Fig. 3Results from the analysis of additive and non-additive inheritance models.
a The Venn Diagram shows the number of loci that were identified when analyzing multiple inheritance models. As seen in the Venn Diagram, the strongest association for 37 of the 94 associated loci was non-additive.

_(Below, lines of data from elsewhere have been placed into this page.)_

-- ==== Sys2Proof/Proofs/StoreWrites.lean ====
section
/-! O21: what a store writes, and its frame. -/

namespace Sys2Proof.Machine

/-! ### Memory under a store that performs (R63) -/

theorem foldl_mem {α : Type} (s : State) (f : State → α → State) (l : List α) (hf : ∀ t a, (f t a).mem = t.mem) :
    (l.foldl f s).mem = s.mem :=
  List.foldlRecOn (motive := fun t => t.mem = s.mem) l f rfl fun t ht a _ => (hf t a).trans ht

theorem State.sendWake_mem (s : State) (m : BitVec 14) (tag : Nat) : (s.sendWake m tag).mem = s.mem := by
  rw [State.sendWake]
  split <;> rfl

theorem State.wakeWatch_mem (s : State) (w : Watch) : (s.wakeWatch w).mem = s.mem := by
  rw [State.wakeWatch]
  split
  · rfl
  · exact State.sendWake_mem _ _ _

theorem State.wakeLine_mem (s : State) (ln : Nat) : (s.wakeLine ln).mem = s.mem := foldl_mem _ _ _ State.wakeWatch_mem

theorem State.makeDirty_mem (s : State) (ln : Nat) : (s.makeDirty ln).mem = s.mem := by
  rw [State.makeDirty]
  split <;> rfl

/-- The bytes that change at home are the bytes that memory holds from then on. -/
theorem State.writeHomeAs_mem (s : State) (die : Option (Fin 8)) (pa : Nat) (bs : List (Option Byte)) (clears : Nat → Bool)
    (direct : Bool) : (s.writeHomeAs die pa bs clears direct).mem = Mem.write s.mem pa bs := by
  unfold State.writeHomeAs
  extract_lets ln s1 s2 s3 patch s4
  have h1 : s1.mem = s.mem := by
    simp only [s1]
    split
    · rfl
    · split
      · exact State.makeDirty_mem _ _
      · rfl
  have h2 : s2.mem = Mem.write s.mem pa bs := by simp only [s2, h1]
  have h3 : s3.mem = s2.mem := foldl_mem _ _ _ fun t sec => by split <;> rfl
  have h4 : s4.mem = s3.mem := by cases die <;> rfl
  rw [State.wakeLine_mem, ← h2, ← h3, ← h4]
  rfl

theorem State.owe_mem (s : State) (b : BenchId) (e : StEntry) : (s.owe b e).mem = s.mem := by
  rw [State.owe]
  split <;> rfl

theorem State.dirStore_unshared {s : State} {ln : Nat} (h : s.sharers ln = []) (home : Nat × Nat) :
    s.dirStore ln home = some (s.setDir ln none) := by
  rw [State.dirStore, h]

/-- R136: a store to conventional memory of a line without copies performs, and memory holds its bytes. -/
theorem State.performStore_mem {s : State} {e : StEntry} {d : Fin 8} (hreg : s.region e.pa = .mem d) (hun : s.unshared e.pa)
    (b : BenchId) (clears : Nat → Bool) : ∃ t, s.performStore b e clears = some t ∧ t.mem = Mem.write s.mem e.pa e.bytes := by
  obtain ⟨hsh, hclose⟩ := hun
  have hdev : (Region.mem d == Region.device) = false := rfl
  simp only [State.performStore, State.releasedRange, hreg, hclose, hdev, State.dirStore_unshared hsh, Bool.and_false,
    Bool.false_eq_true, if_false]
  refine ⟨_, rfl, ?_⟩
  rw [State.modBench_mem, State.owe_mem, State.writeHomeAs_mem]
  congr 1
  split
  · exact State.standing_mem (State.touchL2_standing _ _ _ _ _ _)
  · exact State.standing_mem (State.passL2_standing _ _ _ _)

theorem State.retnCheck_mem (s : State) (d : Fin 8) (n : Nat) (ctl : W64) (ten : BitVec 6) :
    (s.retnCheck d n ctl ten).1.mem = s.mem := by
  unfold State.retnCheck
  extract_lets r va lines ways cnt others reservedSet
  have hwalk := State.standing_mem (State.walkTenant_standing s d ten (s.entOf d ten) va)
  split
  · rfl
  · split <;> next h => rw [h] at hwalk; exact hwalk

theorem State.devWalks_mem (s : State) (pa : Nat) (bs : List (Option Byte)) (ten : BitVec 6) : (s.devWalks pa bs ten).mem = s.mem := by
  rw [State.devWalks]
  split
  · exact foldl_mem _ _ _ fun _ _ => State.retnCheck_mem _ _ _ _ _
  · rfl

theorem State.stuck_mem (s : State) (b : BenchId) (q : Buf) : (s.stuck b q).mem = s.mem := by
  rw [State.stuck]
  split
  · split
    · exact State.devWalks_mem _ _ _ _
    · rfl
  · rfl

/-! ### A store alone in C's buffer (R66, R293) -/

/-- C's buffer holds one store to conventional memory, and nothing else is under way in the bench. -/
structure State.Alone (s : State) (b : BenchId) (e : StEntry) (d : Fin 8) : Prop where
  buffer : (s.bench b).c.sb = [e]
  loads : (s.bench b).c.loads = []
  fab : (s.bench b).fab = []
  orphans : (s.bench b).orphans = []
  kept : (s.bench b).gone .c e = false
  sent : ∀ y ∈ (s.bench b).sq, (s.bench b).gone .s y = false
  store : e.kind = .store
  norel : e.rel = false
  region : s.region e.pa = .mem d

theorem State.Alone.orphansOf {s : State} {b : BenchId} {e : StEntry} {d : Fin 8} (h : s.Alone b e d) (q : Buf) :
    (s.bench b).orphansOf q = [] := by
  rw [Bench.orphansOf, h.orphans]
  rfl

theorem State.Alone.headReady {s : State} {b : BenchId} {e : StEntry} {d : Fin 8} (h : s.Alone b e d) :
    s.headReady b .c e false = .yes := by
  have hleft : (s.bench b).leftStores = [] := by
    have hsq : (s.bench b).sq.filter ((s.bench b).gone .s) = [] := by
      rw [List.filter_eq_nil_iff]
      exact fun y hy => by simp [h.sent y hy]
    simp [Bench.leftStores, h.orphansOf, h.buffer, h.kept, hsq]
  simp [State.headReady, State.behind, State.awayFrom, hleft, h.loads, h.fab, h.norel]

/-- A store that may not merge leaves the buffer, and memory holds its bytes. -/
theorem State.Alone.performHead {s : State} {b : BenchId} {e : StEntry} {d : Fin 8} (h : s.Alone b e d)
    (hcomb : s.combines e = false) (hun : s.unshared e.pa) :
    ∃ t, s.performHead b .c false = some t ∧ t.mem = Mem.write s.mem e.pa e.bytes := by
  have horphan : s.performOrphan b .c = none := by rw [State.performOrphan, h.orphansOf]
  have hqueue : (s.bench b).queue .c = [e] := h.buffer
  have hgroup : s.performGroup b .c = none := by
    simp [State.performGroup, hqueue, State.merging_of_not_combines hcomb]
  let s' := s.modBench b fun x => x.setQueue .c []
  have hreg : s'.region e.pa = .mem d := h.region
  have hun' : s'.unshared e.pa := hun
  obtain ⟨t, ht, hmem⟩ := State.performStore_mem hreg hun' b (clearedBy [e])
  refine ⟨t, ?_, hmem⟩
  have hrun : s.performRun b .c false = some t := by
    simp only [State.performRun, hqueue, h.headReady, State.runNow_of_not_combines hcomb, h.norel, Bool.false_and,
      Bool.false_eq_true, if_false, List.length_nil, List.drop_nil, State.performEntry, h.store, List.foldl_nil]
    change (match s'.region e.pa with | .aperture _ => _ | _ => s'.performStore b e (clearedBy [e])) = some t
    rw [hreg]
    exact ht
  simp [State.performHead, horphan, hgroup, hrun]

theorem State.Alone.drainOn_mem {s : State} {b : BenchId} {e : StEntry} {d : Fin 8} (h : s.Alone b e d)
    (hcomb : s.combines e = false) (hun : s.unshared e.pa) : (s.drainOn b .c).mem = Mem.write s.mem e.pa e.bytes := by
  have hqueue : (s.bench b).queue .c = [e] := h.buffer
  have hlined : (s.bench b).lined .c = 1 := by simp [Bench.lined, h.orphansOf, hqueue]
  obtain ⟨t, ht, hmem⟩ := h.performHead hcomb hun
  rw [State.drainOn, hlined, State.stuck_mem, ← hmem]
  simp [State.drainFree, State.openRun_of_not_combines hqueue hcomb, ht]

/-- A store that may still merge stays. -/
theorem State.Alone.drainOn_open {s : State} {b : BenchId} {e : StEntry} {d : Fin 8} (h : s.Alone b e d)
    (hopen : s.openRun b .c = true) : s.drainOn b .c = s := by
  have hqueue : (s.bench b).queue .c = [e] := h.buffer
  have hlined : (s.bench b).lined .c = 1 := by simp [Bench.lined, h.orphansOf, hqueue]
  have hdev : (Region.mem d == Region.device) = false := rfl
  simp [State.drainOn, hlined, State.drainFree, hopen, State.stuck, hqueue, h.region, hdev]

/-! ### The store instructions (R136) -/

theorem exec_store {p : (CSt → Instr) × Nat} (hp : p ∈ stTable) (o : CSt) (s : State) : exec (p.1 o) s = s.storeC p.2 o := by
  simp only [stTable, List.mem_cons, List.not_mem_nil, or_false] at hp
  obtain rfl | rfl | rfl | rfl := hp <;> rfl

theorem State.storeC_ok {s s1 : State} {o : CSt} {base v : W64} {n : Nat} {q : Passed} (ha : s.gives 0 o.a base)
    (hb : s.gives 0 o.b v)
    (hcheck : s.check s.cur.bench (base + o.off.signExtend 64 * BitVec.ofNat 64 n).toNat n .write false (o.scope == .io) = (s1, .ok q)) :
    ∃ va, s.storeC n o = .next (s1.enterBuffer
      (s1.entry .store n va q ((leBytes n v.toNat).map some) o.scope false o.rel o.pri o.last)).doneC := by
  have hcheck' : s.check s.cur.bench (addrOf base o.off n).toNat n .write false (o.scope == .io) = (s1, .ok q) := hcheck
  refine ⟨addrOf base o.off n, ?_⟩
  simp only [State.storeC, State.withSrc_val ha, State.withSrc_val hb, hcheck']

Moreover, the analysis of non-additive models was crucial for the identification of 13 novel (in bold) associated loci. b Power calculation of the rs201654520 indel in CACNB4 associated with cardiovascular disease. The results show that the additive-based test would require a population sample size of 370,646 individuals to find this recessive association, while the population sample size needed for the recessive model was 21,021. c Power calculation of the rs77704739 variant near the PELO gene associated with type 2 diabetes. The results show that the additive-based test would require a population sample size of 188,637 individuals to find this recessive association, while the population sample size needed for the recessive model is 67,611. d Power calculation of the rs557998486 indel near the THUMPD2 gene associated with age-related macular degeneration. The results show that the additive-based test would require a population sample size of 6,493,419 individuals to find this recessive association, while the population sample size for the recessive model is 475,952.